I wonder if this is what I sound like sleep talking...A few days ago I asked my mom where she got the candy, and she didn't know i was asleep so she asked "what candy" and i got annoyed and said "You know! you have!" and then i stopped talking, leaving her very confused.

Edit: maybe this should go in oddities???...


----------



## Tralan (Sep 24, 2009)

I just spent the last hour laughing my butt off. This is brilliant stuff! This dude says some crazy s*** in his sleep lol


----------



## GothicCandle (Mar 26, 2007)

Yeah! It's quite funny! Someone should make a sound file of different things he has said and make it like he's having a proper conversation while asleep. Now that would be funny!


----------



## Dixie (Feb 18, 2009)

If I heard holy macaroni and cheese in my hubby's sleep, I would grab my pillow and sleep in the truck. With the doors locked.

And hope that no one looks at my underwear. HAHAHA


----------



## Tralan (Sep 24, 2009)

I almost threw up laughing at him singing Kriss Kross. I can only imagine the dream he was having where he relived a Kriss Kross moment.


----------



## debbie5 (Mar 2, 2007)

The funniest thing is that this prompted ads on the right side of the page, for macaroni & cheese, DEPENDS and Fruit of the Loom men's briefs, with a nice "package" shot!! LMAO.


----------



## Dark Angel 27 (Sep 11, 2008)

debbie5 said:


> The funniest thing is that this prompted ads on the right side of the page, for macaroni & cheese, DEPENDS and Fruit of the Loom men's briefs, with a nice "package" shot!! LMAO.

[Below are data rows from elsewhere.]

theorem measure_evolves {s0 s : State} {a0 a1} (h : Evolves s0 s) : Evolves s0 (measure a0 a1 s) := by
  unfold measure
  exact State.put_evolves h

theorem bootStep_evolves {s0 s : State} {a0} (h : Evolves s0 s) : Evolves s0 (bootStep a0 s) := by
  unfold bootStep
  extract_lets -merge -underBinder x0 x1 x2
  have h0 : Evolves s0 x0 := (measure_evolves h)
  clear_value x0 x1
  have h2 : Evolves s0 x2 := (State.put_evolves h0)
  clear_value x2
  exact .ite (measure_evolves (State.put_evolves h0)) (.ite (measure_evolves (raise_evolves (State.put_evolves (State.inc_evolves h2)))) (enterRecovery_evolves (raise_evolves h2)))

theorem loadField_evolves {s0 s : State} {a0} (h : Evolves s0 s) : Evolves s0 (loadField a0 s) := by
  unfold loadField
  split
  · exact h
  · split
    · exact State.put_evolves h
    · exact h

theorem loadUnit_evolves {s0 s : State} {a0} (h : Evolves s0 s) : Evolves s0 (loadUnit a0 s) := by
  unfold loadUnit
  extract_lets -merge -underBinder x0
  clear_value x0
  exact .ite (State.put_evolves (State.put_evolves h)) (State.put_evolves h)

theorem loadMapOuts_evolves {s0 s : State} (h : Evolves s0 s) : Evolves s0 (loadMapOuts s) := by
  unfold loadMapOuts
  extract_lets -merge -underBinder x0 x2 x4
  have h0 : Evolves s0 x0 := (.foldl h (fun _ _ h1 => (State.put_evolves h1)))
  clear_value x0
  have h2 : Evolves s0 x2 := (.foldl h0 (fun _ _ h3 => (State.put_evolves h3)))
  clear_value x2
  have h4 : Evolves s0 x4 := (.foldl h2 (fun _ _ h5 => (mapOutJoiner_evolves h5)))
  clear_value x4
  exact .foldl h4 (fun _ _ h6 => (State.put_evolves (State.put_evolves (State.put_evolves h6))))

theorem loadReaches_evolves {s0 s : State} (h : Evolves s0 s) : Evolves s0 (loadReaches s) := by
  unfold loadReaches
  extract_lets -merge -underBinder x0
  have h0 : Evolves s0 x0 := (.foldl (State.onTir_evolves h) (fun _ _ h1 => (loadField_evolves h1)))
  clear_value x0
  exact .foldl h0 (fun _ _ h2 => (.ite (State.put_evolves h2) h2))

theorem countCycle_evolves {s0 s : State} (h : Evolves s0 s) : Evolves s0 (countCycle s) := by
  unfold countCycle
  split
  · exact h
  · extract_lets -merge -underBinder x2 x3
    clear_value x2
    have h3 : Evolves s0 x3 := (State.onStore_evolves h)
    clear_value x3
    exact State.onEvr_evolves h3

theorem recordsStep_evolves {s0 s : State} {a0} (h : Evolves s0 s) : Evolves s0 (recordsStep a0 s) := by
  unfold recordsStep
  extract_lets -merge -underBinder x0 x2 x4 x5 x6 x8 x9
  have h0 : Evolves s0 x0 := (.foldl h (fun _ _ h1 => (loadField_evolves h1)))
  clear_value x0
  have h2 : Evolves s0 x2 := (.foldl h0 (fun _ _ h3 => (loadUnit_evolves h3)))
  clear_value x2
  have h4 : Evolves s0 x4 := (loadReaches_evolves (loadMapOuts_evolves h2))
  clear_value x4
  have h5 : Evolves s0 x5 := (State.put_evolves (State.put_evolves (State.put_evolves h4)))
  clear_value x5
  have h6 : Evolves s0 x6 := (.foldl h5 (fun _ _ h7 => (.ite h7 (State.put_evolves h7))))
  clear_value x6
  have h8 : Evolves s0 x8 := (State.put_evolves h6)
  clear_value x8
  have h9 : Evolves s0 x9 := (jrnlSync_evolves (storeSync_evolves (spillwaySync_evolves (State.put_evolves (State.put_evolves h8)))))
  clear_value x9
  exact hgSync_evolves (resizeCistern_evolves (measure_evolves (countCycle_evolves h9)))

theorem joineryStep_evolves {s0 s : State} {a0} (h : Evolves s0 s) : Evolves s0 (joineryStep a0 s) := by
  unfold joineryStep
  exact .ite (raise_evolves h) (.foldl h (fun _ _ h0 => (State.put_evolves (beginLoad_evolves h0))))

theorem joinerStep_evolves {s0 s : State} {a0} (h : Evolves s0 s) : Evolves s0 (joinerStep a0 s) := by
  unfold joinerStep
  exact .foldl h (fun _ _ h0 => (raise_evolves (mapOutJoiner_evolves (State.addSat_evolves h0))))

theorem coreStep_evolves {s0 s : State} {a0} (h : Evolves s0 s) : Evolves s0 (coreStep a0 s) := by
  unfold coreStep
  extract_lets -merge -underBinder x0 x2
  have h0 : Evolves s0 x0 := (.foldl h (fun _ _ h1 => (mapCoreOut_evolves h1)))
  clear_value x0
  have h2 : Evolves s0 x2 := (coreSync_evolves h0)
  clear_value x2
  exact .ite (enterRecovery_evolves (raise_evolves h2)) h2

theorem footingFound_evolves {s0 s : State} {a0} (h : Evolves s0 s) : Evolves s0 (footingFound a0 s) := by
  unfold footingFound
  extract_lets -merge -underBinder x0 x2 x4
  have h0 : Evolves s0 x0 := (.foldl h (fun _ _ h1 => (State.put_evolves h1)))
  clear_value x0
  have h2 : Evolves s0 x2 := (.foldl h0 (fun _ _ h3 => (.ite (State.put_evolves (State.put_evolves (State.put_evolves h3))) h3)))
  clear_value x2
  have h4 : Evolves s0 x4 := (.foldl h2 (fun _ _ h5 => (raise_evolves (State.put_evolves (State.put_evolves h5)))))
  clear_value x4
  exact (.foldl h4 (fun _ _ h6 => (by
      extract_lets -merge -underBinder x7
      have h7 : Evolves s0 x7 := (raise_evolves (sluiceFailed_evolves h6))
      clear_value x7
      exact (.ite h7 (boardAbsent_evolves h7)))))

theorem placeCistern_evolves {s0 s : State} (h : Evolves s0 s) : Evolves s0 (placeCistern s) := by
  unfold placeCistern
  extract_lets -merge -underBinder x0 x1 x2
  clear_value x0 x1 x2
  exact .ite h (State.onCis_evolves h)

theorem checkerStep_evolves {s0 s : State} {a0} (h : Evolves s0 s) : Evolves s0 (checkerStep a0 s) := by
  unfold checkerStep
  extract_lets -merge -underBinder x0 x3 x4 x5 x6 x8 x10 x12 x14 x16 x17
  have h0 : Evolves s0 x0 := (.foldl h (fun _ _ h1 => (by
        extract_lets -merge -underBinder x2
        clear_value x2
        exact (State.put_evolves (State.put_evolves (State.put_evolves h1))))))
  clear_value x0
  have h3 : Evolves s0 x3 := (State.put_evolves (State.put_evolves h0))
  clear_value x3
  have h4 : Evolves s0 x4 := (State.put_evolves (State.put_evolves h3))
  clear_value x4
  have h5 : Evolves s0 x5 := (State.put_evolves h4)
  clear_value x5
  have h6 : Evolves s0 x6 := (.foldl h5 (fun _ _ h7 => (raise_evolves (unitFault_evolves h7))))
  clear_value x6
  have h8 : Evolves s0 x8 := (.foldl h6 (fun _ _ h9 => (State.put_evolves h9)))
  clear_value x8
  have h10 : Evolves s0 x10 := (.foldl h8 (fun _ _ h11 => (raise_evolves (unitFault_evolves h11))))
  clear_value x10
  have h12 : Evolves s0 x12 := (.foldl h10 (fun _ _ h13 => (trained_evolves h13)))
  clear_value x12
  have h14 : Evolves s0 x14 := (.foldl h12 (fun _ _ h15 => (raise_evolves h15)))
  clear_value x14
  have h16 : Evolves s0 x16 := (.ite (raise_evolves h14) h14)
  clear_value x16
  have h17 : Evolves s0 x17 := (placeCistern_evolves (footingFound_evolves h16))
  clear_value x17
  exact .ite (enterRecovery_evolves h17) h17

theorem benchStep_evolves {s0 s : State} {a0} (h : Evolves s0 s) : Evolves s0 (benchStep a0 s) := by
  unfold benchStep
  extract_lets -merge -underBinder x0
  have h0 : Evolves s0 x0 := (State.put_evolves h)
  clear_value x0
  exact .foldl h0 (fun _ _ h1 => (.ite (raise_evolves (raise_evolves (State.put_evolves h1))) (State.put_evolves (State.put_evolves (State.put_evolves h1)))))

theorem initSync_evolves {s0 s : State} (h : Evolves s0 s) : Evolves s0 (initSync s) := by
  unfold initSync
  exact State.put_evolves h

theorem lineEnd_evolves {s0 s : State} (h : Evolves s0 s) : Evolves s0 (lineEnd s) := by
  unfold lineEnd
  extract_lets -merge -underBinder x0 x1 x2 x3 x4 x5
  have h0 : Evolves s0 x0 := (joinersPut_evolves h)
  clear_value x0 x1 x2
  have h3 : Evolves s0 x3 := (State.put_evolves (State.put_evolves h0))
  clear_value x3
  have h4 : Evolves s0 x4 := (setBlock_evolves (degradedSync_evolves (.ite (raise_evolves h3) h3)))
  clear_value x4
  have h5 : Evolves s0 x5 := (State.put_evolves (State.put_evolves h4))
  clear_value x5
  exact .ite (enterRecovery_evolves (raise_evolves h3)) (initSync_evolves (.foldl h5 (fun _ _ h6 => (hgRequest_evolves h6))))

theorem execLoftStackSwept_evolves {s0 s : State} {a0} (h : Evolves s0 s) : OutEvolves s0 (execLoftStackSwept a0 s) := by
  unfold execLoftStackSwept
  exact (onUp_evolves h (fun _ h0 => (by
      extract_lets -merge -underBinder x1
      have h1 : Evolves s0 x1 := (State.put_evolves h0)
      clear_value x1
      exact (.ite h0 (settle_evolves (poolSync_evolves (initSync_evolves (hgReturn_evolves h1))))))))

theorem execFloorChannelSwept_evolves {s0 s : State} {a0} (h : Evolves s0 s) : OutEvolves s0 (execFloorChannelSwept a0 s) := by
  unfold execFloorChannelSwept
  exact (onUp_evolves h (fun _ h0 => (by
      extract_lets -merge -underBinder x1 x2
      have h1 : Evolves s0 x1 := (State.put_evolves h0)
      clear_value x1
      have h2 : Evolves s0 x2 := (settle_evolves (poolSync_evolves (initSync_evolves (hgReturn_evolves h1))))
      clear_value x2
      exact (.ite h0 (.ite (raise_evolves (State.put_evolves h2)) h2)))))

theorem startFloor_evolves {s0 s : State} (h : Evolves s0 s) : Evolves s0 (startFloor s) := by
  unfold startFloor
  exact initSync_evolves (.foldl (State.put_evolves h) (fun _ _ h0 => (hgRequest_evolves h0)))

theorem takeSlotAt_evolves {s0 s : State} {a0} (h : Evolves s0 s) : Evolves s0 (takeSlotAt a0 s) := by
  unfold takeSlotAt
  exact eraseSlot_evolves (State.onMed_evolves h)

theorem numberLog_evolves {s0 s : State} {a0} (h : Evolves s0 s) : Evolves s0 (numberLog a0 s) := by
  unfold numberLog
  extract_lets -merge -underBinder x0 x1
  clear_value x0 x1
  split
  · exact evrSync_evolves h
  · extract_lets -merge -underBinder x4 x5
    clear_value x4 x5
    exact evrSync_evolves (State.add_evolves (State.onEvr_evolves h))

theorem restoreTime_evolves {s0 s : State} {a0} (h : Evolves s0 s) : Evolves s0 (restoreTime a0 s) := by
  unfold restoreTime
  extract_lets -merge -underBinder x0 x1
  clear_value x0
  have h1 : Evolves s0 x1 := (State.onEvr_evolves h)
  clear_value x1
  exact .ite h (State.onPwr_evolves (State.onStore_evolves h1))

theorem restoreImage_evolves {s0 s : State} {a0} (h : Evolves s0 s) : Evolves s0 (restoreImage a0 s) := by
  unfold restoreImage
  extract_lets -merge -underBinder x0 x1 x2 x3 x4 x5
  clear_value x0
  have h1 : Evolves s0 x1 := (State.onCis_evolves h)
  clear_value x1
  have h2 : Evolves s0 x2 := (State.put_evolves (State.put_evolves h1))
  clear_value x2
  have h3 : Evolves s0 x3 := (State.onTwn_evolves h2)
  clear_value x3
  have h4 : Evolves s0 x4 := (State.onStore_evolves h3)
  clear_value x4
  have h5 : Evolves s0 x5 := (State.put_evolves (State.put_evolves (State.put_evolves h4)))
  clear_value x5
  exact admitSync_evolves (cubSync_evolves (setGen_evolves h5))

theorem restoreNothing_evolves {s0 s : State} {a0} (h : Evolves s0 s) : Evolves s0 (restoreNothing a0 s) := by
  unfold restoreNothing
  exact (.foldl h (fun _ _ h0 => (by
      extract_lets -merge -underBinder x1
      clear_value x1
      exact (.ite h0 (State.onCis_evolves (State.put_evolves h0))))))

theorem restoreStep_evolves {s0 s : State} {a0} (h : Evolves s0 s) : Evolves s0 (restoreStep a0 s) := by
  unfold restoreStep
  extract_lets -merge -underBinder x0 x1 x2 x3 x7 x8
  clear_value x0 x1 x2
  have h3 : Evolves s0 x3 := (by
      unfold x3
      split
      · exact .ite (restoreImage_evolves (takeSlotAt_evolves h)) (takeSlotAt_evolves h)
      · exact h)
  clear_value x3 x7
  have h8 : Evolves s0 x8 := (restoreTime_evolves (numberLog_evolves h3))
  clear_value x8
  exact .ite (State.inc_evolves (State.put_evolves h8)) (.ite (State.put_evolves (restoreNothing_evolves h8)) (raise_evolves (State.inc_evolves (State.put_evolves (restoreNothing_evolves h8)))))

theorem translationStep_evolves {s0 s : State} (h : Evolves s0 s) : Evolves s0 (translationStep s) := by
  unfold translationStep
  extract_lets -merge -underBinder x0 x1
  have h0 : Evolves s0 x0 := (State.onTir_evolves h)
  clear_value x0
  have h1 : Evolves s0 x1 := (stripeSync_evolves (State.put_evolves h0))
  clear_value x1
  exact poolSync_evolves (State.put_evolves (State.put_evolves h1))

theorem replayXlates_evolves {s0 s : State} (h : Evolves s0 s) : Evolves s0 (replayXlates s) := by
  unfold replayXlates
  extract_lets -merge -underBinder x0 x1 x2 x3
  clear_value x0 x1
  have h2 : Evolves s0 x2 := (State.onCis_evolves h)
  clear_value x2 x3
  exact tailSync_evolves (.foldl h2 (fun _ _ h4 => (State.onTir_evolves h4)))

theorem rebuildDirectory_evolves {s0 s : State} (h : Evolves s0 s) : Evolves s0 (rebuildDirectory s) := by
  unfold rebuildDirectory
  exact (.foldl h (fun _ _ h0 => (by
      extract_lets -merge -underBinder x1
      have h1 : Evolves s0 x1 := (modGran_evolves h0)
      clear_value x1
      split
      · exact installLines_evolves h1
      · exact h1)))

theorem replayBad_evolves {s0 s : State} {a0} (h : Evolves s0 s) : Evolves s0 (replayBad a0 s) := by
  unfold replayBad
  extract_lets -merge -underBinder x0 x1
  clear_value x1
  exact .ite (.foldl (State.onCis_evolves h) (fun _ _ h2 => (raise_evolves (.foldl h2 (fun _ _ h3 => (setPoison_evolves h3)))))) (State.onCis_evolves h)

my thoughts exactly and what the heck is that guy on? that's just messed up!

Holy Macoroni and Cheese! sounds a lot like Robin...maybe that's his secret ambition????!?


----------



## GothicCandle (Mar 26, 2007)

Dark Angel 27 said:


> Holy Macoroni and Cheese! sounds a lot like Robin...maybe that's his secret ambition????!?[/COLOR]


That's what I thought! lol

Holy macoroni and cheese Batman!


----------